Most of all there were the children. Carolyn believed Bob loved their children, even if he no longer loved her. And one thing she was adamant about; she would ask for custody of their children.

They couldn’t go on the way they had been. Carolyn cautiously began to hope that she could convince Bob that they should divorce. If they couldn’t get it together after twelve years, they weren’t likely to miraculously mend their marriage.

Bob was still handsome and trim, although he had gone bald before he was 40. His chestnut hair was now only a fringe. After being bald for a year or so, his vanity couldn’t stand it, so he bought an expensive toupee that looked quite natural. Most of their new neighbors didn’t even know he wore one.

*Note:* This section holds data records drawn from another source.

/-- The blotter window ends: the bits received on each physical lane go through its checker, and the own result waits to be sent
(R64, R75, R96). -/
def blotWindowEnd (p : Nat) (bits : List (List Bool)) (d : Dev) : Dev :=
  if d.seqState p = 5 then
    let m := d.cmode p
    let run := d.runLanes p m
    let errs := fun n => checkPrbs (bits.getD n [])
    let d := forAll run (fun n d => d.set (TRK_LnBERR_COUNT p n) (min (errs n) (2 ^ 32 - 1))) d
    let res := (List.range 4).map (fun n =>
      (run.contains n && errs n ≤ d.blotThr p m && !((d.seq p).lanes.get n LaneSt.reset).skewBad, min (errs n) (2 ^ 31 - 1)))
    let d := d.modSeq p (fun x => { x with own := some res })
    d.sendCap p (d.ownCap p 1)
  else d

def execBlotWindowEnd (p : Fin 10) (bits : List (List Bool)) (s : State) : Host.Outcome State Fault Refusal :=
  s.runOn (portDomain p) (blotWindowEnd p bits)

/-- 10 µs pass, and BLOT_RESULT is repeated (R96). -/
def blotResultRepeat (p : Nat) (d : Dev) : Dev :=
  if d.seqState p = 5 ∧ (d.seq p).own.isSome then d.sendCap p (d.ownCap p 1) else d

def execBlotResultRepeat (p : Fin 10) (s : State) : Host.Outcome State Fault Refusal := s.runOn (portDomain p) (blotResultRepeat p)

/-- The partner's BLOT_RESULT arrives (R61, R64). -/
def Dev.blotResultRx (p : Nat) (lanes : List (Bool × Nat)) (d : Dev) : Dev :=
  if d.seqState p = 5 then (d.modSeq p (fun x => { x with theirs := some lanes })).blotJudge p else d

/-- No BLOT_RESULT 100 µs after the window: every lane counts as failed at the partner (R61). -/
def blotResultTimeout (p : Nat) (d : Dev) : Dev :=
  if d.seqState p = 5 ∧ (d.seq p).own.isSome ∧ (d.seq p).theirs.isNone then
    if p < 2 then (d.raise (TRK_EVT_BLOT_FAIL p)).ladder p false else d.judgeGroup p []
  else d

def execBlotResultTimeout (p : Fin 10) (s : State) : Host.Outcome State Fault Refusal := s.runOn (portDomain p) (blotResultTimeout p)

/-! ### Lane groups -/

/-- 100 ms in START (R429). -/
def tclStartTimeout (p : Nat) (d : Dev) : Dev :=
  if d.seqState p = 1 then ((d.inc (TCL_STARTFAIL_COUNT (p - 2))).lockLost p).tclStart p else d

def execTclStartTimeout (n : Fin 8) (s : State) : Host.Outcome State Fault Refusal := s.runOn (portDomain (2 + n)) (tclStartTimeout (2 + n))

/-- 4 ms in STEP (R429). -/
def tclStepTimeout (p : Nat) (d : Dev) : Dev :=
  if d.seqState p = 6 then
    let x := d.seq p
    let d := d.downgrade p
    match x.passed with
    | some m => if x.target = m then d.tclStart p else d.retarget p 6 m
    | none => d.tclStart p
  else d

def execTclStepTimeout (n : Fin 8) (s : State) : Host.Outcome State Fault Refusal := s.runOn (portDomain (2 + n)) (tclStepTimeout (2 + n))

/-- DOWNGRADED cleared and the lane group restarted: RESTEP written 1, or a mode request accepted (R429). -/
def Dev.restep (p : Nat) (d : Dev) : Dev := if d.seqState p = 0 then d else (d.set (TCL_STAT_DOWNGRADED (p - 2)) 0).relock p

/-- RESTEP written 1: it stays set until START is entered (R429, R434). -/
def tclRestep (p : Nat) (d : Dev) : Dev := (d.set (TCL_CTL_RESTEP (p - 2)) 1).restep p

def execTclRestep (n : Fin 8) (s : State) : Host.Outcome State Fault Refusal := s.runOn (portDomain (2 + n)) (tclRestep (2 + n))

/-- EN written 0 (R429). -/
def tclDisable (p : Nat) (d : Dev) : Dev := (d.set (TCL_CTL_EN (p - 2)) 0).seqOff p

def execTclDisable (n : Fin 8) (s : State) : Host.Outcome State Fault Refusal := s.runOn (portDomain (2 + n)) (tclDisable (2 + n))

/-! ### Bypass -/

/-- Whether the latched plan of a port lets the module go in line (R67). -/
def Dev.bypassFit (d : Dev) (p : Nat) : Bool := (d.seq p).byp && (d.seq p).allow % 64 != 0

/-- The level of TRK_BYP (R66): in line while PGOOD is high, PORST_N released, the bridge up and INLINE 1. -/
def Dev.bypSync (d : Dev) : Dev :=
  d.setB TRK_BYP_CTL_STATE (d.flag TRK_BYP_CTL_INLINE && d.flag HSW_STAT_PGOOD && !d.boot.porst && d.aon.bridgeUp)
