-- ==== Sys2Proof/Machine/Synosh.lean ====
section
/-! DEFINITION. The Synosh instructions (spec 11). A command is one instruction that a thread issues at its pc, with its operand
fields; those that need the key unit, an indirect window or the USB function stand with them. -/

namespace Sys2Proof.Machine

/-! ### Integer instructions (R357, R358) -/

/-- An instruction on two registers. -/
def Dev.alu (t p rd rs1 rs2 : Nat) (f : DWord → DWord → DWord) (d : Dev) : Dev :=
  d.instr t p 4 ⟨[rs1, rs2], [rd], .yes⟩ (fun d => (d.wr t rd (f (d.rg t rs1) (d.rg t rs2))).retire t 4)

/-- Divisions with the results R357 states for zero. -/
def divu (a b : DWord) : DWord := if b = 0 then BitVec.allOnes 64 else a / b
def divs (a b : DWord) : DWord := if b = 0 then BitVec.allOnes 64 else a.sdiv b
def remu (a b : DWord) : DWord := if b = 0 then a else a % b
def rems (a b : DWord) : DWord := if b = 0 then a else a.srem b

/-- The leading zeros of a 64-bit number. -/
def leadZeros (v : Nat) : Nat := if v = 0 then 64 else 63 - v.log2

/-- The low `n` bytes reversed, zero-extended. -/
def swapBytes (n : Nat) (a : DWord) : DWord := BitVec.ofNat 64 (beNat (natLE n a.toNat))

def execAdd (t : Fin 32) (p : Fin 8) (rd rs1 rs2 : Fin 32) (s : State) : Host.Outcome State Fault Refusal :=
  s.issue t (.add t p rd rs1 rs2) (Dev.alu t p rd rs1 rs2 (fun a b => a + b))

def execSub (t : Fin 32) (p : Fin 8) (rd rs1 rs2 : Fin 32) (s : State) : Host.Outcome State Fault Refusal :=
  s.issue t (.sub t p rd rs1 rs2) (Dev.alu t p rd rs1 rs2 (fun a b => a - b))

def execAnd (t : Fin 32) (p : Fin 8) (rd rs1 rs2 : Fin 32) (s : State) : Host.Outcome State Fault Refusal :=
  s.issue t (.and t p rd rs1 rs2) (Dev.alu t p rd rs1 rs2 (fun a b => a &&& b))

def execOr (t : Fin 32) (p : Fin 8) (rd rs1 rs2 : Fin 32) (s : State) : Host.Outcome State Fault Refusal :=
  s.issue t (.or t p rd rs1 rs2) (Dev.alu t p rd rs1 rs2 (fun a b => a ||| b))

def execXor (t : Fin 32) (p : Fin 8) (rd rs1 rs2 : Fin 32) (s : State) : Host.Outcome State Fault Refusal :=
  s.issue t (.xor t p rd rs1 rs2) (Dev.alu t p rd rs1 rs2 (fun a b => a ^^^ b))

def execAndn (t : Fin 32) (p : Fin 8) (rd rs1 rs2 : Fin 32) (s : State) : Host.Outcome State Fault Refusal :=
  s.issue t (.andn t p rd rs1 rs2) (Dev.alu t p rd rs1 rs2 (fun a b => a &&& ~~~b))

def execShl (t : Fin 32) (p : Fin 8) (rd rs1 rs2 : Fin 32) (s : State) : Host.Outcome State Fault Refusal :=
  s.issue t (.shl t p rd rs1 rs2) (Dev.alu t p rd rs1 rs2 (fun a b => a <<< (b.toNat % 64)))

def execShr (t : Fin 32) (p : Fin 8) (rd rs1 rs2 : Fin 32) (s : State) : Host.Outcome State Fault Refusal :=
  s.issue t (.shr t p rd rs1 rs2) (Dev.alu t p rd rs1 rs2 (fun a b => a >>> (b.toNat % 64)))

def execSar (t : Fin 32) (p : Fin 8) (rd rs1 rs2 : Fin 32) (s : State) : Host.Outcome State Fault Refusal :=
  s.issue t (.sar t p rd rs1 rs2) (Dev.alu t p rd rs1 rs2 (fun a b => a.sshiftRight (b.toNat % 64)))

def execMul (t : Fin 32) (p : Fin 8) (rd rs1 rs2 : Fin 32) (s : State) : Host.Outcome State Fault Refusal :=
  s.issue t (.mul t p rd rs1 rs2) (Dev.alu t p rd rs1 rs2 (fun a b => a * b))

def execMulhu (t : Fin 32) (p : Fin 8) (rd rs1 rs2 : Fin 32) (s : State) : Host.Outcome State Fault Refusal :=
  s.issue t (.mulhu t p rd rs1 rs2) (Dev.alu t p rd rs1 rs2 (fun a b => BitVec.ofNat 64 (a.toNat * b.toNat / 2 ^ 64)))

def execMulhs (t : Fin 32) (p : Fin 8) (rd rs1 rs2 : Fin 32) (s : State) : Host.Outcome State Fault Refusal :=
  s.issue t (.mulhs t p rd rs1 rs2) (Dev.alu t p rd rs1 rs2 (fun a b => BitVec.ofInt 64 (a.toInt * b.toInt / ((2 ^ 64 : Nat) : Int))))

def execDivu (t : Fin 32) (p : Fin 8) (rd rs1 rs2 : Fin 32) (s : State) : Host.Outcome State Fault Refusal :=
  s.issue t (.divu t p rd rs1 rs2) (Dev.alu t p rd rs1 rs2 (fun a b => divu a b))

def execDiv (t : Fin 32) (p : Fin 8) (rd rs1 rs2 : Fin 32) (s : State) : Host.Outcome State Fault Refusal :=
  s.issue t (.div t p rd rs1 rs2) (Dev.alu t p rd rs1 rs2 (fun a b => divs a b))

def execRemu (t : Fin 32) (p : Fin 8) (rd rs1 rs2 : Fin 32) (s : State) : Host.Outcome State Fault Refusal :=
  s.issue t (.remu t p rd rs1 rs2) (Dev.alu t p rd rs1 rs2 (fun a b => remu a b))

def execRem (t : Fin 32) (p : Fin 8) (rd rs1 rs2 : Fin 32) (s : State) : Host.Outcome State Fault Refusal :=
  s.issue t (.rem t p rd rs1 rs2) (Dev.alu t p rd rs1 rs2 (fun a b => rems a b))

def execMinu (t : Fin 32) (p : Fin 8) (rd rs1 rs2 : Fin 32) (s : State) : Host.Outcome State Fault Refusal :=
  s.issue t (.minu t p rd rs1 rs2) (Dev.alu t p rd rs1 rs2 (fun a b => if a.ult b then a else b))

def execMaxu (t : Fin 32) (p : Fin 8) (rd rs1 rs2 : Fin 32) (s : State) : Host.Outcome State Fault Refusal :=
  s.issue t (.maxu t p rd rs1 rs2) (Dev.alu t p rd rs1 rs2 (fun a b => if a.ult b then b else a))

def execMin (t : Fin 32) (p : Fin 8) (rd rs1 rs2 : Fin 32) (s : State) : Host.Outcome State Fault Refusal :=
  s.issue t (.min t p rd rs1 rs2) (Dev.alu t p rd rs1 rs2 (fun a b => if a.slt b then a else b))

def execMax (t : Fin 32) (p : Fin 8) (rd rs1 rs2 : Fin 32) (s : State) : Host.Outcome State Fault Refusal :=
  s.issue t (.max t p rd rs1 rs2) (Dev.alu t p rd rs1 rs2 (fun a b => if a.slt b then b else a))

def execClz (t : Fin 32) (p : Fin 8) (rd rs1 : Fin 32) (s : State) : Host.Outcome State Fault Refusal :=
  s.issue t (.clz t p rd rs1) (Dev.alu t p rd rs1 0 (fun a _ => BitVec.ofNat 64 (leadZeros a.toNat)))

def execPopc (t : Fin 32) (p : Fin 8) (rd rs1 : Fin 32) (s : State) : Host.Outcome State Fault Refusal :=
  s.issue t (.popc t p rd rs1) (Dev.alu t p rd rs1 0 (fun a _ => BitVec.ofNat 64 (bitList 64 a.toNat).length))

def execBswap16 (t : Fin 32) (p : Fin 8) (rd rs1 : Fin 32) (s : State) : Host.Outcome State Fault Refusal :=
  s.issue t (.bswap16 t p rd rs1) (Dev.alu t p rd rs1 0 (fun a _ => swapBytes 2 a))

def execBswap32 (t : Fin 32) (p : Fin 8) (rd rs1 : Fin 32) (s : State) : Host.Outcome State Fault Refusal :=
  s.issue t (.bswap32 t p rd rs1) (Dev.alu t p rd rs1 0 (fun a _ => swapBytes 4 a))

It wasn’t the way Bob looked, Carolyn explained to her friends. He was still an attractive man, but he was just too damned intractable. It was his way or the highway. Carolyn talked to her friends about her renewed hopes. She was only 36, she had a good job, and she longed for a world where she didn’t have to tiptoe around her own home. Bob had taken over paying the bills six months earlier so he even had domain over their checkbook.

The marriage was dead. She just wanted to be herself again.

Carolyn’s decision was reinforced one night after she went to a restaurant—Cucina Cucina—and a movie with her mother and Denise after work. Bob knew where she was, and he grudgingly agreed to stay with their children, but when she got home, she found he had locked her out. He didn’t answer the door when she pounded on it and called out to him. Embarrassed, she had to go to the Gundersons next door to get the key they kept in case of emergency.

During the early summer of 1998, Carolyn Durall somehow found the confidence she’d lost so many years earlier. She bought some new clothes, had her hair cut and bleached a lighter blond, tried new makeup, and laughed more often. She opened a small bank account in her name only with a $400 gift certificate given to her by her bosses at Morgan Stanley. She added to it when she could; her goal was to have enough money to pay the first and last months’ rent and the damage deposit on an apartment. There wasn’t much in her account, only about a thousand dollars, but it was one of the very first independent things she had done in more than a decade.